科學家既掌握了這許多法寶、許多神通,當然不會對宗教的木偶屈膝。佛教是宗教之一,當然也不是例外。然則作者何以會研究起佛經來。原因是這樣的:我有一位研究佛學數十年的叔父,在我大學畢業之後,問起我對於宇宙人生的真理,有沒有興趣?我想我學的就是宇宙間的真理,難道他老夫子也懂得科學嗎?我就回答:最有興趣。我反問他:「應當向什麼地方去求?」他說「應向佛經中求」 。我說:「宗教不過是止小兒啼,畫餅安能充飢,我是絕對不看佛經的。
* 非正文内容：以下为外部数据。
/-- The cancellation of a firing leaves trailing edges. -/
theorem State.cancelPred_keeps_trailing {s : State} {j : Nat} {e : PinEdge} (f : PredFire) (he : e ∈ (s.pin j).edges) (hop : e.op = 4) :
    e ∈ ((s.cancelPred f).pin j).edges := by
  rw [State.cancelPred, State.raiseBridle, State.pin_congr (State.raise_pins ..), State.pin_congr (State.inc_pins ..)]
  refine State.cancelEdges_keeps_trailing _ ?_ hop
  rwa [State.pin_congr (State.putMarkBit_pins ..), State.pin_congr (State.putMarkBit_pins ..)]

/-- A dispatched firing of mark 0 of track 0, which stands still. -/
def stillFiring : PredFire := { mark := 0, at_ := 0, track := 0, target := 0, fwd := true, dispatched := true }

/-- A trailing edge that names mark 0. -/
def namedTrailing : PinEdge := { at8 := 0, op := 4, track := 0, pred := some 0 }

/-- The state after reset, but for the firing and, at the first precision pin, the edge. -/
def trailingState : State := { State.reset with bridle := { preds := [stillFiring] } }.setPin (precPin 0) { edges := [namedTrailing] }

theorem trailingState_edge : namedTrailing ∈ (trailingState.pin (precPin 0)).edges := by
  rw [trailingState, State.setPin_pin_same]
  exact List.mem_singleton.mpr rfl

theorem exec_predictLock_broken {s : State} {k m : Nat} {f : PredFire} (hk : k < 64) (hm : m < 16384)
    (hf : s.bridle.preds.find? (fun t => t.mark == m && t.track == k && t.dispatched) = some f) (hb : s.predBroken f = true) :
    exec (.predictLock k m) s = .next (s.cancelPred f) := by
  refine (guardUnit_true _ (by simp [hk, hm])).trans (congrArg Host.Outcome.next ?_)
  simp [hf, hb]

/-- Refutes O25: its clause on a firing whose conditions have broken fails where a trailing edge names the mark. -/
theorem not_markFirings : ¬ Obligations.MarkFirings := by
  rintro ⟨-, -, -, cancel, -⟩
  have hfound : trailingState.bridle.preds.find? (fun t => t.mark == 0 && t.track == 0 && t.dispatched) = some stillFiring := rfl
  have hbroken : trailingState.predBroken stillFiring = true := by decide
  obtain ⟨t, ht, -, -, -, hnone, -⟩ := cancel trailingState 0 0 stillFiring (by decide) (by decide) hfound hbroken
  obtain rfl := Host.Outcome.next.inj ((exec_predictLock_broken (by decide) (by decide) hfound hbroken).symm.trans ht)
  have hwaits := State.mem_unlocked (m := 0) (by decide) (State.cancelPred_keeps_trailing stillFiring trailingState_edge rfl) rfl
  rw [hnone] at hwaits
  exact List.not_mem_nil hwaits

end Sys2Proof.Machine

namespace Sys2Proof.Machine

open Sys2Proof

/-! ### An injection that is armed for the twin's line (R269, R282)

The statement on an admitted write asks that no injection is armed in the tile of the written bank. The twin of a mirrored page lies in another
tile: an injection armed there for the twin's line, in mode STORED, inverts a bit of the copy that the mirror writes. -/

/-- Page 0 of bank 2, which is ready, is mirrored in bank 1, and an injection is armed for bit 0 of line 0 of bank 1. -/
def armedTwin : State :=
  (((((State.reset.setBank 2 { ready := true }).wr (pgMirror 0) BANK_MIRROR_CTRL.PARTNER 2).wr (pgMirror 0) BANK_MIRROR_CTRL.PAGES 1).wr
    (pgMirror 0) BANK_MIRROR_CTRL.ENABLE 1).wr (pgTile 0) BANK_ERR_INJECT.ARM 1).wr (pgTile 0) BANK_ERR_INJECT.BANK 1

/-- The number of line 0 of bank 2, of which line 0 of bank 1 is the twin. -/
def mirroredLine : Nat := 8192 * 2

/-- A line of zeros. -/
def zeroLine : List Byte := List.replicate 64 0

/-- The state after the supervisor has written a line of zeros there. -/
def armedTwinWritten : State := armedTwin.bankAccess .supervisor true (lineAddr mirroredLine) 64 zeroLine []

theorem exec_write_armedTwin :
    exec (.bankWrite (.rig .supervisor (lineAddr mirroredLine) 64) zeroLine []) armedTwin = .next armedTwinWritten := rfl

theorem linesOf_mirroredLine : linesOf (lineAddr mirroredLine) 64 = [mirroredLine] := by decide

/-- The bank admits the write, and no injection is armed in its tile. -/
theorem armedTwin_admits : armedTwin.bankHolds .supervisor true (lineAddr mirroredLine) 64 .fresh = false ∧
    (armedTwin.bank (lineAddr mirroredLine / 0x80000)).accessCode (pageAt (lineAddr mirroredLine)) (pageAt (lineAddr mirroredLine + (64 - 1))) = 0 ∧
    armedTwin.on (pgTile (lineAddr mirroredLine / 0x80000 / 2)) BANK_ERR_INJECT.ARM = false := by decide +kernel

theorem armedTwin_mirrored : armedTwin.mirrored (lineAddr mirroredLine / 0x80000) (linePage mirroredLine) = true := by decide +kernel

/-- The injection has inverted bit 0 of the twin's copy. -/
theorem armedTwinWritten_differs :
    armedTwinWritten.memBytes (lineAddr (twinLine mirroredLine)) 64 ≠ armedTwinWritten.memBytes (lineAddr mirroredLine) 64 := by
  decide +kernel

/-- Refutes O38: its clause on an admitted write fails where an injection is armed for the twin's line. -/
theorem not_bankReadsAndWrites : ¬ Obligations.BankReadsAndWrites := by
  rintro ⟨-, write, -⟩
  obtain ⟨hheld, hcode, harm⟩ := armedTwin_admits
  obtain ⟨t, ht, -, -, -, hlines, -⟩ := write armedTwin .supervisor (lineAddr mirroredLine) 64 zeroLine (by decide) rfl rfl hheld (by simp)
    (fun _ => rfl) hcode rfl harm (fun _ _ => rfl) (fun _ _ => List.not_mem_nil)
  obtain rfl := Host.Outcome.next.inj (exec_write_armedTwin.symm.trans ht)
  obtain ⟨-, htwin⟩ := hlines mirroredLine (linesOf_mirroredLine ▸ List.mem_singleton_self _)
  exact armedTwinWritten_differs (htwin armedTwin_mirrored)

/-! ### A supervisor's access that waits at a bank in a handover (R260, R261, R275)

The supervisor is no owner: an access of its own that waits for a block under test is none of the old owner's, and the timeout of a handover
leaves it waiting. -/

@[simp] theorem State.add_bank (s : State) (pg : Nat) (f : Fld) (n b : Nat) : (s.add pg f n).bank b = s.bank b := rfl
@[simp] theorem State.setPackets_bank (s : State) (ps : List Packet) (b : Nat) : (s.setPackets ps).bank b = s.bank b := rfl

@[simp] theorem State.foldl_respond_bank (qs : List HeldAccess) (s : State) (b : Nat) :
    (qs.foldl (fun s q => s.respond (bankStatus q.who 5) 0) s).bank b = s.bank b :=
  foldl_keeps (State.bank · b) (fun s q => s.respond (bankStatus q.who 5) 0) (fun _ _ => rfl) qs s

/-- The timeout leaves the accesses that wait at the bank and are not of the old owner. -/
theorem handoverTimeout_held {s t : State} {h : Handover} (hh : s.handover = some h) (hlate : 1000 ≤ s.ns - h.at_)
    (ht : exec .handoverTimeout s = .next t) : (t.bank h.bank).held = (s.bank h.bank).held.filter (fun q => !q.old) := by
  change execHandoverTimeout s = _ at ht
  simp only [execHandoverTimeout, hh, Nat.not_lt.mpr hlate, if_false] at ht
  obtain rfl := Host.Outcome.next.inj ht
  rw [State.add_bank, State.setPackets_bank, State.foldl_respond_bank, State.setBank_bank_same]

/-- The device 1 µs after the write of a handover of bank 0, at which an access of the supervisor waits for the block under test. -/
def supervisorWaits : State :=
  { State.reset with ns := 1000, handover := some { bank := 0, kind := 2, part := 1, engine := 0, at_ := 0 } }.setBank 0
    { ready := true, testing := some 0, held := [⟨.supervisor, false, 0, 1, [], .taken 0⟩] }

/-- Refutes O39: its clause on HANDOVER_TIMEOUT fails where an access of the supervisor waits at the bank. -/
theorem not_bankOwnersAndRetirement : ¬ Obligations.BankOwnersAndRetirement := by
  rintro ⟨-, timeout, -⟩
  obtain ⟨t, ht, hheld, -⟩ := timeout supervisorWaits _ rfl (by decide)
  have hstays := handoverTimeout_held (h := { bank := 0, kind := 2, part := 1, engine := 0, at_ := 0 }) rfl (by decide) ht
  rw [hheld] at hstays
  exact absurd hstays (by decide)

/-! ### A memory whose numbers do not rise (R276)

The statement puts nothing on the memory. `mset` keeps its numbers rising and `mget` stops at the first number above the one it looks for; a
state may list a byte behind one of a higher number (`State.wf` excludes it), where it reads 0. The initialisation of the bank of the higher
number drops that entry, and the byte behind it shows. -/

/-- Bank 1 is to be initialised, and byte 0 of bank 0 is listed behind byte 0 of bank 1. -/
def hiddenByte : State := { State.reset with initRunning := true, mem := [(0x80000, 1), (0, 1)] }

theorem State.reachStage_mem (s : State) (b : Fld) : (s.reachStage b).mem = s.mem := by
  rw [State.reachStage]
  split <;> rfl

/-- Initialisation drops the bytes of the bank's pages that are not retired. -/
theorem bankInitDone_mem {s t : State} {b : Nat} (hb : b < 576) (hr : s.initRunning = true) (hready : (s.bank b).ready = false)
    (hf : (s.bank b).failed = false) (ht : exec (.bankInitDone b) s = .next t) :
    t.mem = mkeep (fun a => a / 0x80000 != b || bitOf (s.bank b).retired (pageAt a)) s.mem := by
  obtain rfl := Host.Outcome.next.inj ((guardUnit_true _ (by simpa using hb)).symm.trans ht)
  simp only [hr, hready, hf, Bool.not_false, Bool.and_self, if_true]
  split
  · rw [State.reachStage_mem]; rfl
  · rfl

/-- Refutes O40: its clause on BANK_INIT_DONE fails where the memory lists a byte behind one of the bank. -/
theorem not_mirrorsTestsAndInitialisation : ¬ Obligations.MirrorsTestsAndInitialisation := by
  rintro ⟨-, -, -, -, -, -, -, -, -, init⟩
  obtain ⟨t, ht, -, -, hkept, -⟩ := init hiddenByte 1 (by decide) rfl rfl (by decide)
  have hmem : t.mem = [(0, 1)] := bankInitDone_mem (by decide) rfl rfl (by decide) ht
  have hbyte := hkept 0 (.inl (by decide))
  rw [State.memByte, hmem] at hbyte
  exact absurd hbyte (by decide)

/-! ### A Spool access that times out (R299, R325)

The list of rows that act on a Spool channel leaves out RIG_RESPONSE and RIG_TIMEOUT, which answer the channel's accesses: a TIMEOUT completion
halts the channel, and the access keeps its status. -/

/-- The read of a descriptor by channel 0, at the interface of Spool engine 0. -/
def fetchAccess : SpoolIo := { id := 0, phase := 1, write := false, host := false, addr := 0, bytes := 64 }

/-- The transaction that carries it. -/
def fetchTag : RigTag := { at_ := 0, dev := 0, target := 0, note := some (.spool 0 0), cls := 1, write := false, epoch := 0, bytes := 64 }

/-- Channel 0, ACTIVE, reads its descriptor, and the timeout of the transaction has passed. -/
def fetchOverdue : State :=
  (({ State.reset with ns := 1000 * 0xFFFF }.setRigInit 7 { tags := [(0, fetchTag)] }).setChan 0 { io := [fetchAccess] }).setChState 0 chActive

theorem exec_rigTimeout_due {s : State} {i tag : Nat} {t : RigTag} (hi : i < 90) (htag : tag < 64) (hl : lget (s.rigInit i).tags tag = some t)
    (hq : t.quarantined = false) (hdue : s.initTimeout i ≤ s.ns - t.at_) (hr : s.responseHere i tag = false) :
    exec (.rigTimeout i tag) s = .next (s.timeOut i tag) := by
  refine (guardUnit_true _ (by simp [hi, htag])).trans (congrArg Host.Outcome.next ?_)
  simp [hl, hq, hdue, hr]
」執,學問安能長進?由此看來,你的科學學識也不見得透澈。「我被他這一頓訓斥,自覺慚愧,只得答應有空時再行研究。後來他就拿一本佛學大綱(謝蒙著,中華書局出版)給我讀。他說:「你對於佛學太不明白,你先看一看佛教的輪廓,然後再看內容。」他說:「你看書之前,第一個條件,先要胸無成見,不作宗教觀,不作哲學觀,不作科學觀,一切客觀,為學問而學問,應作如是觀。」我以為這幾句話是任何科學家不否認的,所以就誠懇的接受而閱讀了一遍。讀完此書以後的印象是(甲)佛教不是專重信仰不講理論的宗教(乙)佛教的內容之豐富,不減於我所學的各種科學(丙)佛教中種種神話在沒有證明其可能或不可能之前,暫不置可否,且待看了經論再說。
四、佛經的文字和外表
我讀了佛學大綱之後,雖沒有引起我的信仰,卻引起了我看經的興趣。我問叔父:「佛經那一本最好?」他說:「你所知障重,應先看楞嚴經。」我問:「何謂『所知障』?知識越豐富越好,何以說是障礙?」他說:「你先入的科學知識,塞在門口,你便吸收不進科學以外的智識,所以謂之障。你若把先入之見掃除淨盡,再看佛經,就沒有所知障了。「我想這也是對的,因為愛因斯坦一若不把牛頓的舊知見掃除,如何發明相對論,而去修改牛頓的萬有引力定律?他給我看的楞嚴經是一部明朝鑑真法師著的正脈疏。關於佛經的內容且不論,我先從皮相上考察佛經的文字組織,就發現了左列的幾個特點,而使我驚異。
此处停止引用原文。